SECURITIES AND EXCHANGE COMMISSION

Washington, D.C. 20549

 

 

FORM 8-K

 

 

CURRENT REPORT

PURSUANT TO SECTION 13 OR 15(d)

OF THE SECURITIES EXCHANGE ACT OF 1934

Date of Report (Date of earliest event reported): September 11, 2013 (September 10, 2013)

 

 

BMC SOFTWARE, INC.

(Exact name of registrant as specified in its charter)

 

 

 

Delaware   001-16393   74-2126120

(State or other jurisdiction of

incorporation or organization)

 

(Commission

File Number)

 

(I.R.S. Employer

Identification No.)

2101 CITYWEST BLVD., HOUSTON, TX 77042-2827

(Address of principal executive offices) (Zip Code)

(713) 918-8800

(Registrant’s telephone number, including area code)

Not Applicable

(Former name or former address, if changed since last report)

 

 

Check the appropriate box below if the Form 8-K filing is intended to simultaneously satisfy the filing obligation of the registrant under any of the following provisions:

 

¨ Written communications pursuant to Rule 425 under the Securities Act (17 CFR 230.425)

 

¨ Soliciting material pursuant to Rule 14a-12 under the Exchange Act (17 CFR 240.14a-12)

 

¨ Pre-commencement communications pursuant to Rule 14d-2(b) under the Exchange Act (17 CFR 240.14d-2(b))

 

¨ Pre-commencement communications pursuant to Rule 13e-4(c) under the Exchange Act (17 CFR 240.13e-4(c))

 

 

 


INTRODUCTORY NOTE

On September 10, 2013, BMC Software, Inc. (the “Company”) completed its previously announced merger (the “Merger”) with Boxer Merger Sub Inc. (“Merger Sub”), a wholly-owned subsidiary of Boxer Parent Company Inc. (“Parent”), pursuant to that certain Agreement and Plan of Merger, dated as of May 6, 2013 and amended as of July 24, 2013, by and among the Company, Parent and Merger Sub (the “Merger Agreement”). The Company was the surviving corporation in the Merger and, as a result of the Merger, has become a wholly-owned subsidiary of Parent.
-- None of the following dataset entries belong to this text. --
-- ==== Sys2Proof/Machine/Pipeline.lean ====
section
/-! DEFINITION. How pipelines issue: instruction fetch and caches, clause headers, the selection of the next clause, reservations of
fused groups (spec/02_encoding R41 to R47, 04_pipeline R99 to R105, 06_group R215, R216), power gating (04_pipeline R147, R148), and
what a hart fetches (14_hub R429). -/

namespace Sys2Proof.Machine

/-! ## Clause headers (R42) -/

/-- A decoded header. -/
structure Header where
  count : Nat
  allow : BitVec 4
  wait : BitVec 8
  yieldBit : Bool
  deriving DecidableEq, Repr

/-- R42: COUNT 0 or a reserved bit is no header. -/
def decodeHeader (w : Word) : Option Header :=
  if w.extractLsb' 28 4 == 0#4 || w.extractLsb' 0 15 != 0#15 then none
  else some { count := (w.extractLsb' 28 4).toNat, allow := w.extractLsb' 24 4, wait := w.extractLsb' 16 8, yieldBit := w.getLsbD 15 }

/-! ## Instruction caches (R99, R105, R215) -/

/-- The pipeline through which a party fetches: lane 0's, or a lane's own. -/
def View.fetchPipe (v : View) : PipeId := v.w.pipeOf (v.lane.getD 0)

/-- The pipelines a party issues on. -/
def View.pipes (v : View) : List PipeId :=
  match v.lane with
  | none => v.w.pipes
  | some i => [v.w.pipeOf i]

/-- The line of an address as a party's instruction cache holds it. -/
def State.codeLineOf (s : State) (v : View) (a : BitVec 54) : Option (List Word) :=
  (s.icache.find? fun l => l.pipe = v.fetchPipe && l.ctx == v.w.ctx && l.line.toNat == a.toNat / 64).map (·.words)

/-- A word of code as a party's instruction cache holds it. The words of a clause that lies in one line come with its header (R105). -/
def State.codeWord (s : State) (v : View) (a : BitVec 54) : Option Word :=
  match (if v.thr.slot != 0 && !v.thr.redecode then v.thr.line else none).filter fun l => l.1.toNat == a.toNat / 64 with
  | some l => l.2[a.toNat % 64 / 4]?
  | none => (s.codeLineOf v a).bind fun l => l[a.toNat % 64 / 4]?

/-- The address of the word `k` of the clause at a thread's header. -/
def Thread.wordAddr (t : Thread) (k : Nat) : BitVec 54 := t.hdr + BitVec.ofNat 54 (4 * k)

/-- R53: the number of literal words that follow an instruction word. -/
def litCount (w : Word) : Nat := ((decodeWord w [0#32, 0#32]).map fun i => (literalsOf i).length).getD 0

/-- Slots of the literal words of the instruction at a thread's slot, as far as its header's count reaches. -/
def Thread.litSlots (t : Thread) (w : Word) : List Nat := ((List.range (litCount w)).map (t.slot + 1 + ·)).filter (· ≤ t.count)

/-- The words of code that a party needs next: its header, or the words of its slot. -/
def State.codeNeeds (s : State) (v : View) : List (BitVec 54) :=
  if v.thr.slot = 0 then [v.thr.hdr]
  else (if v.thr.redecode then [v.thr.hdr] else []) ++
    (if v.thr.st = .owning then
      v.thr.wordAddr v.thr.slot :: (match s.codeWord v (v.thr.wordAddr v.thr.slot) with
        | some w => (v.thr.litSlots w).map v.thr.wordAddr
        | none => [])
     else [])

/-- The first of them that the instruction cache does not hold. -/
def State.codeMissing (s : State) (v : View) : Option (BitVec 54) := (s.codeNeeds v).find? fun a => (s.codeWord v a).isNone

/-- R41: a trap of a fetch, at the instruction that led to the clause. -/
def State.fetchTrap (s : State) (v : View) (c : Cause) : State :=
  s.trap v { lanes := v.act, cause := c, addr := v.thr.hdr.setWidth 64, trapaddr := v.thr.hdr.extractLsb' 0 32, hdr := v.thr.orgHdr,
             slot := v.thr.orgSlot, kind := accessCode .fetch }

/-- R41, R164: a fetch whose page is missing parks the party; the record names the header, and the point that led to it. -/
def State.fetchFault (s : State) (v : View) (malformed : Bool) : State :=
  let v1 : View := { v with thr := { v.thr with hdr := v.thr.orgHdr, slot := v.thr.orgSlot } }
  let s := s.postPageFault v1 v.thr.hdr malformed (accessCode .fetch) v.act
  let s := v.act.foldl (fun s i => s.modLane v.w.uid i fun l => { l with traplanes := v.mask v.act }) s
  s.modThr v.iss fun t => { t with st := .parked, wait := .pageFault, faultAddr := v.thr.hdr, faultKind := BitVec.ofNat 4 (accessCode .fetch) }

/-- A 64-byte line of code in memory. -/
def State.codeLine (s : State) (attr : BitVec 17) (pa : Nat) : Option (List Word) :=
  (allSome ((List.range 64).map fun i => s.pageByte attr (pa / 64 * 64 + i))).map fun l => leWords l 16

/-- A line joins its pipeline's instruction cache; a full one lets a line go (log 4). -/
def State.fillCode (s : State) (l : ILine) : State :=
  let own := s.icache.filter fun x => x.pipe = l.pipe
  let s := if own.length < Config.codeLines then s
    else match own[(Config.freeVictim s.freeCtr).toNat % own.length]? with
      | some v => { s with icache := s.icache.filter (fun x => !(x.pipe = v.pipe && x.ctx == v.ctx && x.line == v.line)),
                           freeCtr := s.freeCtr + 1 }
      | none => s
  { s with icache := s.icache ++ [l] }

/-- The line of an address brought into a party's instruction cache, or what stops it: no code lies in the spill range (R150), nor in the
scratchpad aperture (log 86). -/
def State.fetchLine (s : State) (v : View) (a : BitVec 54) : State :=
  match s.ctx? v.w.ctx with
  | none => s
  | some c =>
    if spillBase ≤ a.toNat then s.fetchTrap v .prot else
    match s.translate v.w.die v.w.ctx a.toNat with
    | (s, .fault m) => s.fetchFault v m
    | (s, .leaf l p) =>
      let attr := p.extractLsb' 0 17
      let pa := replicaAddr v.w.die attr (leafAddr l p a.toNat)
      if !permits c .fetch attr then s.fetchTrap v .prot
      else if s.isFenced pa then s.fetchTrap v .data
      else if s.frozenIn (pa / 64 * 64) 64 then s
      else match s.codeLine attr pa with
        | none => s.fetchTrap v .data
        | some ws => s.fillCode ⟨v.fetchPipe, v.w.ctx, BitVec.ofNat 48 (a.toNat / 64), ws⟩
Item 2.01. Completion of Acquisition or Disposition of Assets

As described above in the Introductory Note to this Current Report on Form 8-K, on September 10, 2013, the Company completed the Merger pursuant to the Merger Agreement and became a wholly-owned subsidiary of Parent. Pursuant to the Merger Agreement, at the effective time of the Merger (the “Effective Time”):

 

    Each share of common stock of the Company (“Common Stock”) issued and outstanding immediately prior to the Effective Time (other than shares owned by the Company, any direct or indirect subsidiary of the Company, Parent, Merger Sub and holders who are entitled to and properly exercise appraisal rights under Delaware law) was cancelled and converted into the right to receive $46.25 in cash, without interest and net of applicable withholding taxes (the “Merger Consideration”).

 

    Each outstanding option to purchase shares of Common Stock, whether vested or unvested, was converted into the right to receive a cash amount equal to the excess, if any, of $46.25 over the exercise price per share of the option for each share of Common Stock subject to the option (net of applicable withholding taxes). Each outstanding award of restricted stock units held by an employee at the level of Senior Vice President or above or by a member of the board of directors of the Company vested fully as of the Effective Time (with market stock unit awards vesting at the 100% (target) level) and was converted into the right to receive $46.25 in cash for each share of Common Stock subject to the award (net of applicable withholding taxes). For each award of restricted stock units held by an employee below the level of Senior Vice President, (i) any portion of such award that was scheduled to vest on or prior to the first anniversary of the Effective Time vested as of the Effective Time and converted into the right to receive $46.25 in cash for each share of Common Stock subject to the award (net of applicable withholding taxes), and (ii) any portion of such award that was scheduled to vest after the first anniversary of the Effective Time was converted into an award (a “Converted Award”) representing a right to receive $46.25 in cash for each share of Common Stock subject to the award (net of applicable withholding taxes). Each Converted Award will continue to vest and be settled in cash in accordance with the terms of the original award, except that each portion of a Converted Award will vest one year prior to the vesting date specified in the applicable award agreement, subject to accelerated vesting if the award holder experiences a qualifying termination of employment.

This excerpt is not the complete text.